|Issue #27 - December 2004|
Welcome to this issue of Naturopathic News, issue #27. It’s my goal to help you find natural solutions to health problems. This newsletter is one way to do that. The more educated you are about your health options the better able you will be to take control of your health.
NEARLY 1 IN 5 FDA SCIENTISTS PRESSURED
Almost one-fifth of the Food and Drug Administration scientists surveyed two years ago as part of an official review said they had been pressured to recommend approval of a new drug despite reservations about its safety, effectiveness, or quality.
The survey of almost 400 scientists also found that a majority had significant doubts about the adequacy of federal programs to monitor prescription drugs once they are on the market, and that more than a third were not particularly confident of the agency's ability to assess the safety of a drug.
The results of the survey, conducted by the Department of Health and Human Services' inspector general, appear to support some portions of the controversial November 2004 Senate testimony by FDA safety officer David J. Graham. The 20-year agency veteran told senators that the FDA was unable to keep some unsafe drugs off the market, and that scientists who dissented about drug safety and effectiveness were sometimes pressured and intimidated.

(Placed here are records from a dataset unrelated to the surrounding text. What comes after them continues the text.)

-- ==== Sys2Proof/Tests/Slice0.lean ====
section
/-! SUPPORT. The model's own tests. Expected values are the spec's: the vectors of 95_test_vectors.md (V, S), the programs of
96_test_programs.md (P), the words of 30_encoding.md. Part 4 shows, for each obligation with hypotheses, a state and operands
that meet them all. -/

namespace Sys2Proof.Tests

open Sys2Proof Sys2Proof.Machine

/-! ### 1. Well-formedness -/

/-- Every check of `Params.wf` refuses an ill-formed value (R5: CAP, N_CMD and TXCAP are at least 1). No term of `Instr` is
ill-formed. -/
theorem test_params_wf : Config.params.wf = true := by decide
theorem test_params_cap_zero_refused : Params.wf { Config.params with cap := 0 } = false := by decide
theorem test_params_ncmd_zero_refused : Params.wf { Config.params with nCmd := 0 } = false := by decide
theorem test_params_txcap_zero_refused : Params.wf { Config.params with txcap := 0 } = false := by decide

/-! ### 2. Words, written bit by bit from 30_encoding.md R77, R78, R81 -/

theorem test_decode_feed :
    decode (.host 0b00000001_10101010_00000000000000000000000000000000#48) = .instr (.feed 0xAA#8) := by decide
theorem test_decode_cfgwr :
    decode (.host 0b00000010_00000010_00000001000000000000000100000010#48) = .instr (.cfgwr 2#8 0x01000102#32) := by decide
theorem test_decode_cfgrd :
    decode (.host 0b00000011_00100000_00000000000000000000000000000000#48) = .instr (.cfgrd 0x20#8) := by decide
theorem test_decode_clear :
    decode (.host 0b00000100_00000000_00000000000000000000000000000000#48) = .instr .clear := by decide
theorem test_decode_encode :
    decode (.host 0b00000101_00000000_00000000000000000000000000000000#48) = .instr .encode := by decide
theorem test_decode_txwr :
    decode (.host 0b00000110_10000001_00000000000000001000000000000011#48) = .instr (.txwr 0x8003#16 0x81#8) := by decide
theorem test_decode_txrd :
    decode (.host 0b00000111_00000000_00000000000000001000000000000101#48) = .instr (.txrd 0x8005#16) := by decide
theorem test_decode_putf1 : decode (.codec 0b1_00000001#9) = .instr .putf1 := by decide
theorem test_decode_putf2 : decode (.codec 0b1_00000010#9) = .instr .putf2 := by decide
theorem test_decode_putf4 : decode (.codec 0b1_00000100#9) = .instr .putf4 := by decide
theorem test_decode_getf1 : decode (.codec 0b0_00000001#9) = .instr .getf1 := by decide
theorem test_decode_getf2 : decode (.codec 0b0_00000010#9) = .instr .getf2 := by decide
theorem test_decode_getf4 : decode (.codec 0b0_00000100#9) = .instr .getf4 := by decide
/-- R80, R81: what is no row is refused by name. -/
theorem test_decode_illegal_op : decode (.host 0x080000000000#48) = .illegalOp 8#8 := by decide
theorem test_decode_reserved_width : decode (.codec 0b1_00000011#9) = .reservedWidth true 3#8 := by decide
/-- The table's numbering (log 20). -/
theorem test_table_word_command : decodeTableWord 48 0x01AA00000000 = some (.feed 0xAA#8) := by decide
theorem test_table_word_selector : decodeTableWord 16 0x104 = some .putf4 := by decide
theorem test_table_word_no_row : decodeTableWord 16 0x304 = none := by decide
/-- R86: `FEED 0xAA` is `01AA00000000`; R87: `NOP` is `CFGRD PARAM0`. -/
theorem test_word_text : wordText 0x01AA00000000#48 = "01AA00000000" := by decide
theorem test_command_text : commandText Config.params (.cfgrd 0x41#8) = some "CFGRD CT_HID[0]" := by decide
theorem test_pseudo_entry :
    present (Pseudo.expand (.entry 0 5#32 1#16)) = [.command 0x024000000005#48, .command 0x024100000001#48] := by decide
/-- R83: the codes of the events. -/
theorem test_event_codes :
    [Event.resetSeq, .resync 0, .lenDrop 0, .intDrop, .unknownCmd 0, .overflow].map Event.code = [1, 2, 3, 4, 6, 7] := by decide

/-! ### 3. One step each -/

/-- The next state, if there is one. -/
def nextOf : Host.Outcome State Fault Refusal → Option State
  | .next t => some t
  | .fault _ => none
  | .refused _ => none

/-- The source's example configuration (95_test_vectors.md S1), enabled: W_FS 2, W_CMD 1, W_LEN 1, FS = AA BB, table entry 0 =
(5, hid 1), USER = 0x1000. -/
def ready : State :=
  { State.reset with
    en := true, width0 := 0x01000102#32, user := 0x1000#32
    fs := ((Vector.replicate 16 0#8).set 0 0xAA#8).set 1 0xBB#8
    ct := (Vector.replicate 32 { code := 0#32, hid := 0#16 }).set 0 { code := 5#32, hid := 1#16 }
    txCmd := 5#32, txBodyLen := 2#32, txArgs := 0x1012C#17, txb := [(0, 0x01#8), (1, 0x02#8)] }

/-- `ready` with the bytes `bs` accumulated. -/
def received (bs : List Byte) (len : Word) : State :=
  { ready with buf := storeWrite [] 0 bs, n := BitVec.ofNat 16 bs.length, bodyLen := len }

Graham's testimony, at a hearing into the sudden withdrawal from the market of the arthritis drug Vioxx, put a spotlight on the FDA's safety and management record. Top FDA officials later criticized Graham's testimony as inaccurate and unscientific, but the survey results indicate that some other agency scientists share similar views.
"I think this provides evidence that among the reviewing scientists at FDA, their experiences mirror the testimony I gave before Congress," Graham said yesterday. "It also shows the unfortunate experience of many mirrors what happened to me when I tried to bring safety issues to my managers and the American public."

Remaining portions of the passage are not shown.